- _PROBLEM TO SOLVE_: The whole of the data is to be duplicated precisely.

- _DATASET EXCERPTS_:
-- ==== Sys2Proof/Machine/Bank.lean ====
section
/-! DEFINITION. The belfry's banks: where a word lies, registration, caught races, owners' copies, open-line lists
and releases (05 R124 to R145), the clean words of the caches (06 R163 to R165), and the rings the Q9 appends to
(04 R121, R122; 05 R141; 14 R376). -/

namespace Sys2Proof.Machine

/-- Byte keys: device memory at its address, the carve-out by unit, host memory by bus address, and the last-level
cache's copy of a host byte by partition (04 R99; 05 R126, R127; 15 R390). -/
def carveBase : Nat := 2 ^ 52
def hostCopyBase : Nat := 2 ^ 56
def hostBase : Nat := 2 ^ 62

/-- The word of a byte key, and the line of a word key. -/
def lineOf (w : Nat) : Nat := w / 32

/-- A partition's copy of a host byte. -/
def hostCopyKey (part bus : Nat) : Nat := hostCopyBase + part * 2 ^ 52 + bus % 2 ^ 52

/-- The carve-out units of a partition in ascending order (05 R127). -/
def grantUnits (co : Nat) : List Nat := (List.range 64).filter (bitN co)

/-- The carve-out offset that a carve-out key has in the grant of the partition that holds its unit (05 R127). -/
def State.carveOffset (s : State) (k : Nat) : Nat :=
  let unit := (k - carveBase) / 2 ^ 26
  let grants := s.parts.map (fun (e : Nat × Part) => grantUnits (e.2.regs.get 0 0x08).toNat)
  ((grants.find? (·.contains unit)).elim unit (·.idxOf unit)) * 2 ^ 26 + (k - carveBase) % 2 ^ 26

/-- The word of memory under a word of the last-level cache's copy of a host line: the host's own (05 R126). -/
def throughKey (w : Nat) : Nat :=
  if hostCopyBase ≤ 4 * w && 4 * w < hostBase then (hostBase + (4 * w - hostCopyBase) % 2 ^ 52) / 4 else w

/-- What a record calls a word: its device-physical address, its carve-out offset with bit 63 set, or its bus
address with bit 62 set (05 R141, 14 R376). (DEDUCED, notes/assumptions/54.md.) -/
def State.recordAddr (s : State) (w : Nat) : DWord :=
  let k := 4 * w
  if k < carveBase then BitVec.ofNat 64 k
  else if k < hostCopyBase then BitVec.ofNat 64 (2 ^ 63 + s.carveOffset k)
  else if k < hostBase then BitVec.ofNat 64 (2 ^ 62 + (k - hostCopyBase) % 2 ^ 52)
  else BitVec.ofNat 64 (2 ^ 62 + (k - hostBase) % 2 ^ 52)

/-- The state of a word at its bank. -/
def State.bankLine (s : State) (w : Nat) : BankLine := s.lines.get {} (lineOf w)
def State.bankWord (s : State) (w : Nat) : BankWord := (s.bankLine w).words.get {} (w % 32)
def State.regOf (s : State) (w : Nat) : Reg := (s.bankWord w).st

/-- The owner that a word's SEL names (05 R128). -/
def State.ownerOf (s : State) (w : Nat) : Nat :=
  if (s.bankWord w).sel then (s.bankLine w).own1 else (s.bankLine w).own0

/-- A line kept, unlisted once it is empty. -/
def State.setLine (s : State) (l : Nat) (b : BankLine) : State :=
  { s with lines := s.lines.put {} l b }

/-- A word's state set in its line. -/
def State.setBank (s : State) (w : Nat) (b : BankWord) : State :=
  let l := s.bankLine w
  s.setLine (lineOf w) { l with words := l.words.put {} (w % 32) b }

/-- The key of an owner's copy of a word, and of a cache's clean word. -/
def copyKey (owner w : Nat) : Nat := owner * 2 ^ 64 + w

def State.copyOf (s : State) (owner w : Nat) : Option Word := s.copies.find (copyKey owner w)

/-- An owner's copy set or revoked; it holds the word in O from its first write until its release or its loss. -/
def State.setCopy (s : State) (owner w : Nat) (v : Word) : State :=
  { s with copies := s.copies.set (copyKey owner w) v }

/-- A registration request of an owner for a word is on its way (05 R130). -/
def State.registering (s : State) (owner w : Nat) : Bool :=
  s.regReqs.any (fun e => e.2.owner == owner && e.2.word == w)

/-- Loads, as against what writes. -/
def AccKind.reads : AccKind → Bool
  | .load | .ldnt | .ldacq | .lddec => true
  | _ => false

/-- The owner that accepts the writes of a core, of a conductor core or of the management core (05 R129, R130). -/
def ownerOfCore (core : Nat) : Nat :=
  if core < 256 then core / 8 else if core < 288 then 0x060 + (core - 256) else 0x060

/-- The owner that accepts an access's writes. (DESIGN CHOICE, notes/assumptions/77.md.) -/
def Access.owner (a : Access) : Nat := ownerOfCore a.core

/-- What an access that will write has obtained of a word whose owner's copy is revoked: nothing; it reads again
(07 R187). -/
def Access.forget (owner w : Nat) (a : Access) : Access :=
  if a.kind.reads || a.owner != owner then a
  else { a with pieces := a.pieces.map (fun p => if p.key == w && !p.scr && !p.done then { p with got := none } else p) }

/-- A revoked copy is gone; a copy whose own registration is still on its way stands (05 R130, R133).
(DEDUCED, notes/assumptions/11.md; DEDUCED, notes/assumptions/14.md.) -/
def State.revoke (s : State) (owner w : Nat) : State :=
  if s.registering owner w then s
  else { s with copies := s.copies.erase (copyKey owner w), held := s.held.erase (copyKey owner w),
                accesses := s.accesses.mapV (Access.forget owner w) }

- _ANSWER TO THE PROBLEM_:
-- ==== Sys2Proof/Machine/Bank.lean ====
section
/-! DEFINITION. The belfry's banks: where a word lies, registration, caught races, owners' copies, open-line lists
and releases (05 R124 to R145), the clean words of the caches (06 R163 to R165), and the rings the Q9 appends to
(04 R121, R122; 05 R141; 14 R376). -/

namespace Sys2Proof.Machine

/-- Byte keys: device memory at its address, the carve-out by unit, host memory by bus address, and the last-level
cache's copy of a host byte by partition (04 R99; 05 R126, R127; 15 R390). -/
def carveBase : Nat := 2 ^ 52
def hostCopyBase : Nat := 2 ^ 56
def hostBase : Nat := 2 ^ 62

/-- The word of a byte key, and the line of a word key. -/
def lineOf (w : Nat) : Nat := w / 32

/-- A partition's copy of a host byte. -/
def hostCopyKey (part bus : Nat) : Nat := hostCopyBase + part * 2 ^ 52 + bus % 2 ^ 52

/-- The carve-out units of a partition in ascending order (05 R127). -/
def grantUnits (co : Nat) : List Nat := (List.range 64).filter (bitN co)

/-- The carve-out offset that a carve-out key has in the grant of the partition that holds its unit (05 R127). -/
def State.carveOffset (s : State) (k : Nat) : Nat :=
  let unit := (k - carveBase) / 2 ^ 26
  let grants := s.parts.map (fun (e : Nat × Part) => grantUnits (e.2.regs.get 0 0x08).toNat)
  ((grants.find? (·.contains unit)).elim unit (·.idxOf unit)) * 2 ^ 26 + (k - carveBase) % 2 ^ 26

/-- The word of memory under a word of the last-level cache's copy of a host line: the host's own (05 R126). -/
def throughKey (w : Nat) : Nat :=
  if hostCopyBase ≤ 4 * w && 4 * w < hostBase then (hostBase + (4 * w - hostCopyBase) % 2 ^ 52) / 4 else w

/-- What a record calls a word: its device-physical address, its carve-out offset with bit 63 set, or its bus
address with bit 62 set (05 R141, 14 R376). (DEDUCED, notes/assumptions/54.md.) -/
def State.recordAddr (s : State) (w : Nat) : DWord :=
  let k := 4 * w
  if k < carveBase then BitVec.ofNat 64 k
  else if k < hostCopyBase then BitVec.ofNat 64 (2 ^ 63 + s.carveOffset k)
  else if k < hostBase then BitVec.ofNat 64 (2 ^ 62 + (k - hostCopyBase) % 2 ^ 52)
  else BitVec.ofNat 64 (2 ^ 62 + (k - hostBase) % 2 ^ 52)

/-- The state of a word at its bank. -/
def State.bankLine (s : State) (w : Nat) : BankLine := s.lines.get {} (lineOf w)
def State.bankWord (s : State) (w : Nat) : BankWord := (s.bankLine w).words.get {} (w % 32)
def State.regOf (s : State) (w : Nat) : Reg := (s.bankWord w).st

/-- The owner that a word's SEL names (05 R128). -/
def State.ownerOf (s : State) (w : Nat) : Nat :=
  if (s.bankWord w).sel then (s.bankLine w).own1 else (s.bankLine w).own0

/-- A line kept, unlisted once it is empty. -/
def State.setLine (s : State) (l : Nat) (b : BankLine) : State :=
  { s with lines := s.lines.put {} l b }

/-- A word's state set in its line. -/
def State.setBank (s : State) (w : Nat) (b : BankWord) : State :=
  let l := s.bankLine w
  s.setLine (lineOf w) { l with words := l.words.put {} (w % 32) b }

/-- The key of an owner's copy of a word, and of a cache's clean word. -/
def copyKey (owner w : Nat) : Nat := owner * 2 ^ 64 + w

def State.copyOf (s : State) (owner w : Nat) : Option Word := s.copies.find (copyKey owner w)

/-- An owner's copy set or revoked; it holds the word in O from its first write until its release or its loss. -/
def State.setCopy (s : State) (owner w : Nat) (v : Word) : State :=
  { s with copies := s.copies.set (copyKey owner w) v }

/-- A registration request of an owner for a word is on its way (05 R130). -/
def State.registering (s : State) (owner w : Nat) : Bool :=
  s.regReqs.any (fun e => e.2.owner == owner && e.2.word == w)

/-- Loads, as against what writes. -/
def AccKind.reads : AccKind → Bool
  | .load | .ldnt | .ldacq | .lddec => true
  | _ => false

/-- The owner that accepts the writes of a core, of a conductor core or of the management core (05 R129, R130). -/
def ownerOfCore (core : Nat) : Nat :=
  if core < 256 then core / 8 else if core < 288 then 0x060 + (core - 256) else 0x060

/-- The owner that accepts an access's writes. (DESIGN CHOICE, notes/assumptions/77.md.) -/
def Access.owner (a : Access) : Nat := ownerOfCore a.core

/-- What an access that will write has obtained of a word whose owner's copy is revoked: nothing; it reads again
(07 R187). -/
def Access.forget (owner w : Nat) (a : Access) : Access :=
  if a.kind.reads || a.owner != owner then a
  else { a with pieces := a.pieces.map (fun p => if p.key == w && !p.scr && !p.done then { p with got := none } else p) }

/-- A revoked copy is gone; a copy whose own registration is still on its way stands (05 R130, R133).
(DEDUCED, notes/assumptions/11.md; DEDUCED, notes/assumptions/14.md.) -/
def State.revoke (s : State) (owner w : Nat) : State :=
  if s.registering owner w then s
  else { s with copies := s.copies.erase (copyKey owner w), held := s.held.erase (copyKey owner w),
                accesses := s.accesses.mapV (Access.forget owner w) }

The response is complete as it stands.